(RECORDS SHOWN):
+--
-- ==== Sys2Proof/Machine/Signet.lean ====
section
/-! DEFINITION. The commands of chapter 15: the chain of images (R336 to R341), attestation (R342 to R345), SVN, the Locket key and debug access
(R340, R346 to R348). -/

namespace Sys2Proof.Machine

/-! ### The chain of images -/

/-- A stage-1 image that the ROM accepts (R339, R340). -/
def State.stage1Ok (s : State) (x : Stage1) : Bool := x.valid && s.getF F.SIG_SVN_SVN ≤ x.svn

/-- Stage 1 runs from a NOR device: MR1 and MR2 are extended (Table 15-1), and HBM is trained at 9.6 Gb/s (Tables 07-15 and 16-10). -/
def State.stage1Run (s : State) (nor : Nat) (x : Stage1) : State :=
  let s := (s.extend 1 (sha384 (x.image ++ leBytes 2 x.svn))).extend 2 (sha384 x.manifest)
  let s := (List.range 4).foldl (fun s k => s.setFs [(F.HBM_STACK_STATE k, 2), (F.HBM_STACK_RATE k, 96)]) s
  { s.setFs [(F.SIG_BOOT_INFO_STAGE1_NOR, nor), (F.SIG_BOOT_INFO_STAGE1_SVN, x.svn)] with sig := { s.sig with stage1Svn := x.svn % 65536 } }

/-- The boot ROM: PUF secret, MR0, and stage 1 from NOR 0 and then NOR 1; LIMITED with cause 4 where neither verifies (R336, R338, R339). -/
def State.stage1Verify (s : State) (puf : Bool) (nor0 nor1 : Stage1) : State :=
  if s.dev.st ≠ .boot ∨ !s.mio.modPwrgd ∨ (look s.sig.mr 0).isSome then s
  else if !puf then s.fatal 0x0A 0 1
  else
    let s := s.extend 0 Config.romDigest
    if s.stage1Ok nor0 then s.stage1Run 0 nor0
    else
      let s := s.event F.SIG_STATUS_VERIFY_FAIL
      if s.stage1Ok nor1 then s.stage1Run 1 nor1
      else (s.event F.SIG_STATUS_VERIFY_FAIL).setDev { s.dev with st := .limited, limitedCause := 4 }

/-- STAGE1_VERIFY (R338). -/
def execStage1Verify (puf : Bool) (nor0 nor1 : Stage1) (s : State) : Res := .next (s.stage1Verify puf nor0 nor1)

/-- Firmware runs on every wing: MR3 to MR6 are extended (R338, Table 15-1). -/
def State.firmwareRun (s : State) : State :=
  let k := s.getF F.STW_FW_BOOT_SLOT
  let s := { s with dev := { s.dev with firmware := true } }
  (List.range 4).foldl (fun s w =>
    ((s.setF (F.STW_WING_STATE_SLOT w) k).extend (3 + w) (sha384 (s.fwImage k))).wingRuns w) s

/-- FIRMWARE_RELEASE (R338): `ok` is the Signet's answer for the image of the slot that STW_FW_BOOT names. A rejected image is not released. -/
def execFirmwareRelease (ok : Bool) (s : State) : Res :=
  .next (if s.dev.st ≠ .boot ∨ s.dev.firmware ∨ (look s.sig.mr 2).isNone then s
    else if ok then s.firmwareRun else s.event F.SIG_STATUS_VERIFY_FAIL)

/-! ### SPDM (R342, R343) -/

/-- Responses by kind: 0 ERROR with its code, 1 VERSION, 2 CAPABILITIES, 3 ALGORITHMS, 4 DIGESTS, 5 CERTIFICATE, 6 CHALLENGE_AUTH,
7 MEASUREMENTS, 8 GET_LMS_SIG's. The numbers are the model's. -/
def State.spdmAnswer (s : State) (t kind : Nat) (fields : List Nat) : State := s.send (.msg t kind fields)

/-- Error codes: the numbers are the model's. -/
inductive SpdmErr | busy | unsupported | unspecified | unexpected | invalid
  deriving DecidableEq, Repr

/-- Number of an error code. -/
def SpdmErr.code : SpdmErr → Nat
  | .busy => 1
  | .unsupported => 2
  | .unspecified => 3
  | .unexpected => 4
  | .invalid => 5

/-- An ERROR response. -/
def State.spdmErr (s : State) (t : Nat) (e : SpdmErr) : State := s.spdmAnswer t 0 [e.code]

/-- A transport carries requests: DOE where PF0 of its port answers on its link, MCTP once the endpoint has an address (R374), and SIG_CFG enables
it. -/
def State.spdmOpen (s : State) (t : Nat) : Bool :=
  if t < 4 then s.dev.st.live && s.linkUp t 0 && bitAt (s.getF F.SIG_CFG_DOE_EN) t
  else s.dev.st != .off && s.mio.dynAddr.isSome && s.getF F.SIG_CFG_MCTP_EN == 1

/-- Connection state of a transport. -/
def State.spdm (s : State) (t : Nat) : Spdm := lookD s.sig.spdm t ⟨false, false, false, none⟩

/-- Connection state of a transport set. -/
def State.setSpdm (s : State) (t : Nat) (x : Spdm) : State := { s with sig := { s.sig with spdm := put s.sig.spdm t x } }

/-- A request on a transport: nothing on a closed one, Busy before firmware runs (R374), UnexpectedRequest out of the order that SPDM
gives; it waits while MGMT does not serve (R329). -/
def State.spdmAsk (s : State) (t : Nat) (c : Instr) (inOrder : Spdm → Bool) (act : State → State) : State :=
  if !s.spdmOpen t then s
  else if !s.dev.firmware then s.spdmErr t .busy
  else s.mgmtAsk c fun s => if !inOrder (s.spdm t) then s.spdmErr t .unexpected else act s

/-- GET_VERSION (R342): it starts the connection anew. -/
def execGetVersion (t : Fin 5) (s : State) : Res :=
  .next (s.spdmAsk t (.getVersion t) (fun _ => true) fun s =>
    (s.setSpdm t { s.spdm t with version := true, caps := false, algs := false }).spdmAnswer t 1 [0x13])

/-- GET_CAPABILITIES (R342): CERT_CAP, CHAL_CAP and MEAS_CAP with signatures, and CTExponent 18. -/
def execGetCapabilities (t : Fin 5) (s : State) : Res :=
  .next (s.spdmAsk t (.getCapabilities t) (·.version) fun s => (s.setSpdm t { s.spdm t with caps := true }).spdmAnswer t 2 [1, 1, 2, 18])

/-- NEGOTIATE_ALGORITHMS (R342): `ok` says that the request offers ECDSA P-384, SHA-384 and DMTF measurements. -/
def execNegotiateAlgorithms (t : Fin 5) (ok : Bool) (s : State) : Res :=
  .next (s.spdmAsk t (.negotiateAlgorithms t ok) (·.caps) fun s =>
    if ok then (s.setSpdm t { s.spdm t with algs := true }).spdmAnswer t 3 [384, 384, 1] else s.spdmErr t .invalid)

/-- GET_DIGESTS (R337, R342): slot 0 holds a chain, and no other slot does. -/
def execGetDigests (t : Fin 5) (s : State) : Res :=
  .next (s.spdmAsk t (.getDigests t) (·.algs) fun s => s.spdmAnswer t 4 [1, (sha384 Config.certChain).toNat])

/-- GET_CERTIFICATE (R337, R342): a part of the chain of slot 0, and the bytes behind it. -/
def execGetCertificate (t : Fin 5) (slot : Fin 8) (off len : Nat) (s : State) : Res :=
  .next (s.spdmAsk t (.getCertificate t slot off len) (·.algs) fun s =>
    if slot ≠ 0 ∨ Config.certChain.length ≤ off then s.spdmErr t .invalid
    else
      let part := (Config.certChain.drop off).take len
      s.spdmAnswer t 5 [part.length, Config.certChain.length - (off + part.length), leNat part])

/-- A leaf for a signed response (R344, R345): the leaf, or none where the device is exhausted or the record in NOR cannot be written. -/
def State.takeLeaf (s : State) (norOk : Bool) : Option Nat × State :=
  let n := s.sig.lmsNext
  if lmsLeaves ≤ n then (none, s)
  else if s.sig.lmsEnd ≤ n then
    if !norOk then (none, s.event F.SIG_STATUS_LMS_FAULT)
    else (some n, { s with sig := { s.sig with lmsEnd := s.sig.lmsEnd + 1024 } }.lmsAt (n + 1))
  else (some n, s.lmsAt (n + 1))

/-- A signed response (R343): the ECDSA signature goes with it, and the LMS signature of its leaf is kept for the transport; ERROR with Unspecified
where there is no leaf. -/
def State.spdmSigned (s : State) (t : Nat) (norOk : Bool) (kind : Nat) (fields : List Nat) : State :=
  match s.takeLeaf norOk with
  | (none, s) => s.spdmErr t .unspecified
  | (some n, s) => (s.setSpdm t { s.spdm t with lms := some n }).spdmAnswer t kind (fields ++ [leNat (Config.ecdsaSig t n)])

/-- CHALLENGE (R342). -/
def execChallenge (t : Fin 5) (slot : Fin 8) (norOk : Bool) (s : State) : Res :=
  .next (s.spdmAsk t (.challenge t slot norOk) (·.algs) fun s =>
    if slot ≠ 0 then s.spdmErr t .invalid else s.spdmSigned t norOk 6 [(sha384 Config.certChain).toNat])

/-- A measurement block (R342): index, type (0 immutable ROM, 1 firmware, 2 hardware configuration) and digest. -/
def State.measure (s : State) (k : Nat) : List Nat :=
  [k + 1, if k = 0 then 0 else if k ≤ 6 then 1 else 2, (lookD s.sig.mr k 0).toNat]

/-- GET_MEASUREMENTS (R342): index 0 asks for their number, 0xFF for all of them, and 1 to 12 for one. -/
def execGetMeasurements (t : Fin 5) (index : Nat) (sign norOk : Bool) (s : State) : Res :=
  .next (s.spdmAsk t (.getMeasurements t index sign norOk) (·.algs) fun s =>
    if 12 < index ∧ index ≠ 255 then s.spdmErr t .invalid
    else
      let body := if index = 0 then [12] else if index = 255 then (List.range 12).flatMap s.measure else s.measure (index - 1)
      if sign then s.spdmSigned t norOk 7 body else s.spdmAnswer t 7 body)

/-- GET_LMS_SIG (R343, R345): the kept LMS signature with its leaf. -/
def execGetLmsSig (t : Fin 5) (s : State) : Res :=
  .next (s.spdmAsk t (.getLmsSig t) (·.algs) fun s =>
    match (s.spdm t).lms with
    | some n => if lmsLeaves ≤ s.sig.lmsNext then s.spdmErr t .unspecified else s.spdmAnswer t 8 [n, leNat (Config.lmsSig n)]
    | none => s.spdmErr t .unspecified)

/-- SPDM_UNSUPPORTED_REQUEST (R342). -/
def execSpdmUnsupportedRequest (t : Fin 5) (code : Nat) (s : State) : Res := .next (s.spdmAsk t (.spdmUnsupportedRequest t code) (fun _ => true) fun s => s.spdmErr t .unsupported)

/-! ### SVN, Locket key and debug access -/

/-- SVN_COMMIT (R340): the stored value takes a higher SVN of the running stage 1. -/
def execSvnCommit (m : Master) (s : State) : Res :=
  .next (s.guardWrite m R.SIG_SVN_COMMIT (.svnCommit m) fun s =>
    if s.getF F.SIG_SVN_SVN < s.sig.stage1Svn then s.setF F.SIG_SVN_SVN s.sig.stage1Svn else s)

/-- Identifier of a Locket key: the first 8 bytes of its SHA-256 digest; zeros where there is none (R346). -/
def keyIdent (k : Option (List Byte)) : List Byte :=
  match k with
  | some k => (beBytes 32 (sha256 k).toNat).take 8
  | none => List.replicate 8 0#8

/-- The Locket key in NOR replaced, with what shows of it; MR11 is extended with the identifier of the key installed or erased (R346, Table 15-1). -/
def State.setLkey (s : State) (k : Option (List Byte)) : State :=
  let named := if k.isSome then keyIdent k else keyIdent s.sig.lkey
  let s := { s with sig := { s.sig with lkey := k } }.extend 11 (sha384 named)
  s.setFs [(F.SIG_LKEY_RESULT_PRESENT, b2n k.isSome), (F.SIG_LKEY_ID_LO, fieldAt (keyIdent k) 0 4), (F.SIG_LKEY_ID_HI, fieldAt (keyIdent k) 4 4)]

/-- A Locket key command ends. -/
def State.lkeyEnd (s : State) (r : Nat) : State := (s.eventV F.SIG_LKEY_RESULT_RESULT r).event F.SIG_STATUS_LKEY_DONE

/-- LKEY_INSTALL (R346): `key` is what the blob opens to, none where its tag fails; `norOk` says that NOR takes it. -/
def execLkeyInstall (m : Master) (key : Option (List Byte)) (norOk : Bool) (s : State) : Res :=
  .next (s.guardWrite m R.SIG_LKEY_CMD (.lkeyInstall m key norOk) fun s =>
    let s := s.setF F.SIG_LKEY_CMD_OP 1
    match key with
    | none => s.lkeyEnd 2
    | some k => if norOk then (s.setLkey (some k)).lkeyEnd 0 else s.lkeyEnd 3)

/-- LKEY_ERASE (R346). -/
def execLkeyErase (m : Master) (norOk : Bool) (s : State) : Res :=
  .next (s.guardWrite m R.SIG_LKEY_CMD (.lkeyErase m norOk) fun s =>
    let s := s.setF F.SIG_LKEY_CMD_OP 2
    if norOk then (s.setLkey none).lkeyEnd 0 else s.lkeyEnd 3)

/-- The current debug nonce. -/
def State.debugNonce (s : State) : Nat := (Config.random s.sig.nonceDraw).toNat

/-- A debug token's header is as R347 lays it out. -/
def tokenOk (h : List Byte) : Bool :=
  cut h 0 4 == [0x44, 0x42, 0x47, 0x54] && (fieldAt h 4 1 == 1 || fieldAt h 4 1 == 2) && allZero (cut h 5 11) && allZero (cut h 72 56)

/-- An unlock attempt judged on a token header: its result code (Table 15-5). -/
def State.tokenJudge (s : State) (h : List Byte) (sigOk : Bool) : Nat :=
  if !sigOk || !tokenOk h then 1
  else if cut h 16 48 ≠ beBytes 48 (sha384 Config.identityKey).toNat then 2
  else if fieldAt h 64 8 ≠ s.debugNonce then 3
  else 0

/-- An unlock attempt (R347, R348): the nonce is consumed; an accepted token unlocks JTAG, extends MR10 and erases the Locket key. -/
def State.debugTry (s : State) (port : Nat) (sigOk : Bool) : State :=
  let src := s.reg R.SIG_DBG_SRC_LO + 2 ^ 32 * s.reg R.SIG_DBG_SRC_HI
  let h := s.mem.read ((Space.pf0 port).at src) 128
  let r := if src % 4096 ≠ 0 ∨ !s.canDma (.pf0 ⟨port % 4, Nat.mod_lt _ (by decide)⟩) then 4 else s.tokenJudge h sigOk
  let s := { s with sig := { s.sig with nonceDraw := s.draws }, draws := s.draws + 1 }
  let s := s.eventV F.SIG_DBG_RESULT_RESULT r
  if r ≠ 0 then s
  else (((s.setF F.SIG_DBG_RESULT_LEVEL (fieldAt h 4 1)).event F.SIG_STATUS_DEBUG_UNLOCKED).extend 10 (sha384 h)).setLkey none

/-- DEBUG_UNLOCK (R347): `sigOk` is the Signet's answer for the token's signatures. -/
def execDebugUnlock (m : Master) (sigOk : Bool) (s : State) : Res :=
  .next (s.guardWrite m R.SIG_DBG_CMD (.debugUnlock m sigOk) fun s => s.dmaWait (.debugUnlock m sigOk) fun s => s.debugTry (s.cmdPort m) sigOk)

end Sys2Proof.Machine
end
+--
(WHAT YOU NEED TO DO):
Please say how many lines of the material above include "Machine", giving that number and no other words.

(REPLY TO THE EXERCISE):
3